Friday, May 18, 2012

You sank my Battleship!


In the pantheon of bad directors, the throne room of Michael Bay has found its court jester. His name is Peter Berg.

The honor couldn’t come to a more pompous jerk. Not long ago I saw a behind-the-scenes feature with Berg, who directs with a ferocious energy as he charges his way around the set, swearing loudly to himself and carpetbombing every shot with camera coverage so his editor can make the film for him. He struck me as a man who doesn’t really like movies, but looks upon them as things to be conquered, like Genghis Khan looking down at empty spaces on maps saying, “Mine.”

Berg is no stranger to bombastic skull-grinding action films: his past movies include the inexplicably dopey The Rundown, the blasé-blasé superhero romp Hancock, and The Kingdom, the war-thriller that’s notable to Valley residents because a man died on a Mesa freeway during its production. (He also made the movie version of Friday Night Lights, which was loud and kinetic, but also quite wonderful and heartbreaking.) Berg’s latest is a live-action version of the Milton Bradley tabletop game Battleship.
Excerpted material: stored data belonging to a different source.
/-- NazLink (R388–R412). -/
structure Naz where
  ports : Vector NazPort 2
  /-- Next sequence number per kind, last sequence accepted per source and kind (source·256 + kind), barrier sequences
  merged with their initiator and kind, newest first. -/
  seqs : List (Nat × Nat)
  seen : List (Nat × Nat)
  mergedSeq : List (Nat × Nat)
  /-- The port by which the last frame of each device came; broadcasts of devices without an address, newest first: kind,
  sequence, port (2: sent by this device), payload (R390). -/
  via : List (Nat × Nat)
  anon : List (Nat × Nat × Nat × Bytes)
  barrierSeq : Nat
  /-- The device holds an address in the present generation, under the master of this serial number. -/
  addressed : Bool
  masterSerial : Nat
  /-- The capability to be master in force: NZ_MASTER_CAP at the last election, lost on joining with R34 broken (R36, R402). -/
  cap : Bool
  /-- The address taken in the running pass (R404); the next standby as a device that takes over names it (R412). -/
  took : Option Nat
  nextStandby : Nat
  /-- The keys of the master-capable devices by address, as the takeover ranks by them (R412; log entry 57). -/
  keys : List (Nat × Nat)
  /-- A Query barrier for a takeover is out (R412); undecided transactions that devices have reported to a new master
(serial and identifier of their coordinator), and whether its barrier has found that no device holds a decision (R379). -/
  takingOver : Bool
  reports : List (Nat × Nat)
  noDecision : Bool
  /-- Decisions that devices have reported to it (serial, identifier, T), the outcomes it has resolved, and the address of the master
  before it (R379). -/
  decisions : List (Nat × Nat × Nat)
  resolved : List (Nat × Nat)
  formerMaster : Nat
  /-- The election: when it began, the lowest key forwarded, when the last lower key was seen (R402). -/
  electFrom : Option Nat
  lowest : Option Nat
  lowerAt : Nat
  /-- The pass, the members this device knows as master, newcomers that stay outside, when the last join pass began. -/
  pass : Option Pass
  members : List Member
  outside : Bool
  joinAt : Nat
  /-- Tstart of a new enumeration, a timebase step due at the first CYCLE frame after it (R403–R405). -/
  startT : Option Nat
  /-- 1 after a full pass; 2 after a join, when the step is due only beyond 1 µs with every section in state 0 or 4 (R404, R405). -/
  stepDue : Nat
  /-- The cycle in force in µs, an announced change: Tc and the new cycle (R394). -/
  cyc : Nat
  change : Option (Nat × Nat)
  /-- The last cycle starts processed, newest first (timebase ns). -/
  starts : List Nat
  /-- On the master, the frozen content of the frame of the next cycle; the frame received for a cycle: Tj, payload
  (R395). -/
  frozen : Option Bytes
  rx : Option (Nat × Bytes)
  /-- When the store accepted the values of `rx`; the cyclic data that fences hold (R381). -/
  rxAt : Nat
  fenced : List HeldFrame
  /-- The last cycle whose values have been applied or that has been counted missed; host blocks last received. -/
  applied : Option Nat
  blocks : List Bytes
  /-- DEVICE frames: device, Tj, payload; the own W per cycle: Tj, axis, W; angle and speed of each axis at the last
  cycle start (R397, R398). -/
  devFrames : List (Nat × Nat × Bytes)
  ownW : List (Nat × Nat × Nat)
  sample : List (Nat × Int × Int)
  /-- Consecutive cycles missed, cycles without a frame per device, ports reported down (device, port), cycles with a
  minority (R400, R411). -/
  missedRun : Nat
  missing : List (Nat × Nat)
  downs : List (Nat × Nat)
  minority : Nat
  /-- The ring was enumerated as a line, at a break that this device cannot name (R388); the serial numbers for which NZ_LOST
  holds addresses, by address (R411). -/
  line : Bool
  lostSerials : List (Nat × Nat)
  /-- The ring counts as closed from the next cycle start (R410). -/
  closing : Bool
  /-- Runs of offsets within 2 ns and beyond 4 ns (R401). -/
  syncRun : Nat
  offRun : Nat
  /-- Tokens started, tokens held. -/
  tokens : List Token
  held : List HeldToken
  /-- COMMAND frames still to be repeated: sequence, payload, copies left (R392). -/
  repeats : List (Nat × Bytes × Nat)
  /-- Master-position samples received: channel, Tj, count, speed (R399). -/
  mpos : List (Nat × Nat × Int × Int)
  /-- The cycle of the last sample heard of each channel that another device publishes (R233). -/
  heard : List (Nat × Nat)
  /-- The armed snapshot: Ts and the objects (R407). -/
  snap : Option (Nat × List Nat)
  /-- The host's pole pairs by cascade axis, as far as they are known (R36; log entry 57). -/
  hostPoles : List (Nat × Nat)
  /-- What the hosts last gave for their start sequences and reference runs (R79, R225; log entry 89). -/
  hostStarts : List HostStart
deriving DecidableEq, Repr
The board game, developed commercially during World War II and popularized during the Cold War, was a naval strategy guessing game with little plastic ships and white and red pegs indicating hit and missed offensive strikes. You will be forgiven for not remembering the game’s space aliens.

The film stars Hopper (Taylor Kitsch from another big-budget dud, John Carter) as a washed-up reject who would much rather be lounging in a bathrobe carving bongs out of Granny Smith apples. Hopper is very susceptible to persuasion: his brother tells him to join the Navy and in the next scene he’s in the Navy, and an officer no less even though it seems highly unlikely he has the required college degree. Hopper is introduced in a sequence where he slapsticks his way through a convenience store heist. He is sent there by a busty blonde who orders her dinners — microwave-cooked chicken burritos is no way to keep that figure — from the local dive bar. But when the bar’s kitchen is closed Hopper heads across the street to raid the burrito bin in one the film’s funnier moments.

I liked this scene. It is silly fun, Kitsch’s timing is perfect as he falls from the ceiling repeatedly, and I loved how it was shot using the store’s security camera footage. But there’s a catch, one that proves this movie is a sham: this whole botched burrito heist is shot-by-shot remake of actual security camera footage of a man “epic fail”-ing a real-life robbery. Search YouTube for “store robbery fail” and there it is on the first page. Like everything else in this movie, this scene is a fraud.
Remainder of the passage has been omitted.